孤独感はないです、さばさばした感じです。
志乃:あまり一人が寂しいということはないです。
寂しいというのが孤独で大変というのと、つるんでいるだけというのは違うのではないかと思っていて、友達だと思っていたがひょっとしてちがうかなと、或る程度の歳になると思える瞬間があると思う、なんかの都合でつるんでいたんだなあと。
彬:役者は意外とつるむんですね、つるまないと不安なんでしょう。
私は私たちの世界ではだれも友達はいないし作ろうとは思いません、知り合いは沢山いますが。 
違う職業の方の友達は一杯いますが。
同じ職業で付きあってしまうとある面で悪口が先行する、他の職業の人と付き合うと役作りにヒントを与えてくれます。

彬:映画、音楽、演劇などは無くても生きていけるが、私は遊ぶことが無いと生きていけない。
パチンコだとか競艇だとかではなくて、玄関に小さな絵が飾ってあって,ああ良い暮らしをしているなというよなそういう生活には一番憧れます。

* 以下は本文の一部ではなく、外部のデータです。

-- ==== Sys2Proof/Machine/Passes.lean ====
section
/-! DEFINITION. Retirement onto the write-back list (R63), the passes over the directory and their requests (R29 to R33, R36,
R37), and the re-read list (R27). -/

namespace Sys2Proof.Machine

/-! ### Retirement -/

/-- Records join the tail of the write-back list (R63); those that join while STOPPING are the ones STOP reports
(R65). -/
def State.enqueueWriteBack (s : State) (indices : List Nat) : State :=
  let t := s.setWb { s.wb with list := s.wb.list ++ indices }
  if s.stopping then t.setDrained (s.drained + indices.length) else t

/-- The records of one list that satisfy a test retire with an outcome, in list order. -/
def State.retireIn (p : DueRecord → Bool) (outcome : EntryState) (s : State) (c : CellId) : State :=
  let going := ((s.dueAt c).filter p).map (·.index)
  (s.modDue c fun l => l.map fun r => if p r then r.retire outcome else r).enqueueWriteBack going

/-- The same in all four lists, cell 0 first (R36, R65, R135). -/
def State.retireWhere (s : State) (p : DueRecord → Bool) (outcome : EntryState) : State :=
  forCells (State.retireIn p outcome) s

def DueRecord.isWaiting (r : DueRecord) : Bool := decide (r.state = .waiting)

/-- One change to the record of an entry in a cell's list (R48). -/
def State.modRecord (s : State) (c : CellId) (index : Nat) (f : DueRecord → DueRecord) : State :=
  s.modDue c fun l => l.map fun r => if r.index = index then f r else r

def State.recordIn (s : State) (c : CellId) (index : Nat) : Option DueRecord :=
  (s.dueAt c).find? fun r => r.index == index

/-- The record holding an entry index, looked up in all four lists (R18, R43). -/
def State.findRecord (s : State) (index : Nat) : Option (CellId × DueRecord) :=
  allCells.findSome? fun c => (s.recordIn c index).map fun r => (c, r)

/-- One record retires (R63). -/
def State.retireRecord (s : State) (c : CellId) (index : Nat) (outcome : EntryState)
    (f : DueRecord → DueRecord) : State :=
  (s.modRecord c index fun r => (f r).retire outcome).enqueueWriteBack [index]

/-! ### Passes -/

/-- A pass of a kind is live while it is in either slot (R29). -/
def Sweep.live (w : Sweep) (k : PassKind) : Bool :=
  (match w.running with | some p => decide (p.kind = k) | none => false) ||
  (match w.suspended with | some p => decide (p.kind = k) | none => false)

def Sweep.anyLive (w : Sweep) : Bool := w.running.isSome || w.suspended.isSome

/-- A pass begins at cursor 0 with the entry count taken at LOAD (R29). -/
def State.newPass (s : State) (k : PassKind) : Pass :=
  { kind := k, cursor := 0, remaining := s.settings.entryCount }

/-- The entry in hand is a visit of the pass of this kind. -/
def Sweep.visiting (w : Sweep) (k : PassKind) : Bool :=
  match w.hand with
  | some h => decide (h.source = .pass k)
  | none => false

/-- The remaining count set to the entry count for a full circle from the present cursor (R30, R31). A visit in hand is
finished first (R30), so it is not one of the circle (DEDUCED, notes/assumptions/10.md). -/
def State.fullCircle (s : State) (k : PassKind) (p : Pass) : Pass :=
  if p.kind = k then
    { p with remaining := s.settings.entryCount + flagBit (s.sweep.visiting k) }
  else p

def State.clearDeferred (s : State) : State := s.setDeferred (Vector.replicate 4 false)

/-- What beginning a rescan, or extending it, includes: the deferred flags are cleared (R37) and every WAITING record
retires with QUEUED (R36). -/
def State.rescanRetirement (s : State) : State := (s.clearDeferred).retireWhere DueRecord.isWaiting .queued

/-- A rescan request, by what is live when it comes (R31). Passes are requested only in RUNNING and PAUSED (R29). -/
def State.rescanRequest (s : State) : State :=
  if !s.nightOn then s
  else if s.sweep.live .opening then s.setSweep { s.sweep with rescanPending := true }
  else if s.sweep.live .rescan then
    (s.setSweep { s.sweep with running := s.sweep.running.map (s.fullCircle .rescan),
                               suspended := s.sweep.suspended.map (s.fullCircle .rescan) }).rescanRetirement
  else
    match s.sweep.running with
    | none => (s.setSweep { s.sweep with running := some (s.newPass .rescan) }).rescanRetirement
    | some p =>
      if p.kind = .refill then
        (s.setSweep { s.sweep with running := some (s.newPass .rescan) }).rescanRetirement
      else (s.setSweep { s.sweep with suspended := some (s.newPass .rescan) }).rescanRetirement

/-- A refill begins: all four deferred flags are cleared (R37). -/
def State.beginRefill (s : State) : State :=
  (s.setSweep { s.sweep with running := some (s.newPass .refill) }).clearDeferred

/-- A refill request begins a refill when no pass is live; a live refill absorbs it, and any other live pass sets it
aside without trace (R32). -/
def State.refillRequest (s : State) : State :=
  if s.nightOn && !s.sweep.anyLive then s.beginRefill else s

/-- A changeover request for a flipped group (R30). -/
def State.changeoverRequest (s : State) (g : GroupId) : State :=
  if !s.nightOn then s
  else if s.sweep.live .changeover then
    s.setSweep { s.sweep with
      groupSet := if g ∈ s.sweep.groupSet then s.sweep.groupSet else s.sweep.groupSet ++ [g],
      running := s.sweep.running.map (s.fullCircle .changeover),
      suspended := s.sweep.suspended.map (s.fullCircle .changeover) }
  else
    s.setSweep { s.sweep with running := some (s.newPass .changeover), suspended := s.sweep.running,
                              groupSet := [g] }

/-- A cell whose deferred flag is set has room for a refill (R33). -/
def State.wantsRefill (s : State) (c : CellId) : Bool :=
  cellAt s.deferred c && decide ((s.dueAt c).length ≤ Config.refillMark)

/-- The refill check of R33. -/
def State.refillCheck (s : State) : State := if allCells.any s.wantsRefill then s.refillRequest else s

/-- The slot of the pass of a kind is emptied. -/
def Sweep.dropPass (w : Sweep) (k : PassKind) : Sweep :=
  { w with running := w.running.filter fun p => decide (p.kind ≠ k),
           suspended := w.suspended.filter fun p => decide (p.kind ≠ k) }

/-- What follows a pass whose remaining count has reached 0 (R33). -/
def State.passComplete (s : State) (k : PassKind) : State :=
  match k with
  | .changeover =>
    (s.setSweep { s.sweep with running := s.sweep.suspended, suspended := none, groupSet := [] }).refillCheck
  | .opening =>
    let t := (s.setSweep (s.sweep.dropPass .opening)).raise .sweepDone
    if t.sweep.rescanPending then (t.setSweep { t.sweep with rescanPending := false }).rescanRequest
    else t.refillCheck
  | .rescan => ((s.setSweep (s.sweep.dropPass .rescan)).raise .sweepDone).refillCheck
  | .refill => (s.setSweep (s.sweep.dropPass .refill)).refillCheck

/-- The pass of a kind has no entry left to visit. -/
def Sweep.exhausted (w : Sweep) (k : PassKind) : Bool :=
  let spent := fun (p : Pass) => decide (p.kind = k) && decide (p.remaining = 0)
  w.running.any spent || w.suspended.any spent

/-- The cursor moves to the next index, or to 0 after the last entry, and the remaining count goes down by one (R29). -/
def Pass.advance (entryCount : Nat) (p : Pass) : Pass :=
  { p with cursor := if p.cursor + 1 < entryCount then p.cursor + 1 else 0, remaining := p.remaining - 1 }

def Pass.advanceIf (entryCount : Nat) (k : PassKind) (p : Pass) : Pass :=
  if p.kind = k then p.advance entryCount else p

/-- A visit of the pass of this kind is over, in whichever slot the pass now stands; a pass with nothing left is complete
(R29, R33). -/
def State.advancePass (s : State) (k : PassKind) : State :=
  let t := s.setSweep { s.sweep with
    running := s.sweep.running.map (Pass.advanceIf s.settings.entryCount k),
    suspended := s.sweep.suspended.map (Pass.advanceIf s.settings.entryCount k) }
  if t.sweep.exhausted k then t.passComplete k else t

/-- The head notice's entry is dealt with: its progress moves on, or the notice leaves the queue (R26). -/
def advanceNotice : List Notice → List Notice
  | [] => []
  | n :: rest =>
    if n.progress + 1 < n.first + n.span then { n with progress := n.progress + 1 } :: rest else rest

/-- The entry in hand is finished: its source moves on and the entry reader is free (R27). -/
def State.finishHand (s : State) : State :=
  match s.sweep.hand with
  | none => s
  | some h =>
    match h.source with
    | .reread | .detached => s.setSweep { s.sweep with hand := none }
    | .notice => (s.setSweep { s.sweep with hand := none }).setNotices (advanceNotice s.notices)
    | .pass k => (s.setSweep { s.sweep with hand := none }).advancePass k

/-! ### The re-read list -/

/-- An index joins the re-read list, which holds it once; one handed in while the list is full asks for a rescan, whatever the list
holds (R27). -/
def State.joinReread (s : State) (index : Nat) : State :=
  if Config.rereadCapacity ≤ s.sweep.reread.length then s.rescanRequest
  else if index ∈ s.sweep.reread then s
  else s.setSweep { s.sweep with reread := s.sweep.reread ++ [index] }

/-- The entries at or beyond the cursor of a live opening pass have not had their per-night resets (R35). -/
def Sweep.aheadOfOpening (w : Sweep) (index : Nat) : Bool :=
  let ahead := fun (p : Pass) => decide (p.kind = .opening) && decide (p.cursor ≤ index)
  w.running.any ahead || w.suspended.any ahead

end Sys2Proof.Machine
end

志乃:一緒に同じものを面白がれるというか、根本のところであれば、食、味とか生理的なところが一緒でないと。
彬:老、死だとかは両方が元気な時に明るく話したほうがいいと思う。
志乃:きっかけが有った時に話しておく必要がある。
自分が安心するために。
最初の新婚は何にも判らない時からの新婚ですが、これから新婚と思えば何も怖くない、いらいらしたり喧嘩にならないようにできるんじゃないと、上と前を向こうと思います、あと何年一緒にいられるのか判らないから。
彬:終活は二人でないとできない、二人でやって掛け算して終活した方がいいと思います。
一人の人は何か趣味を見付けてやっていった方がいいと思います。
食事の絵日記を書いています。
旬のことも判るし、絵が浮かんでくるので文字も浮かんできます。
人生を整理すると言うことは全くないです。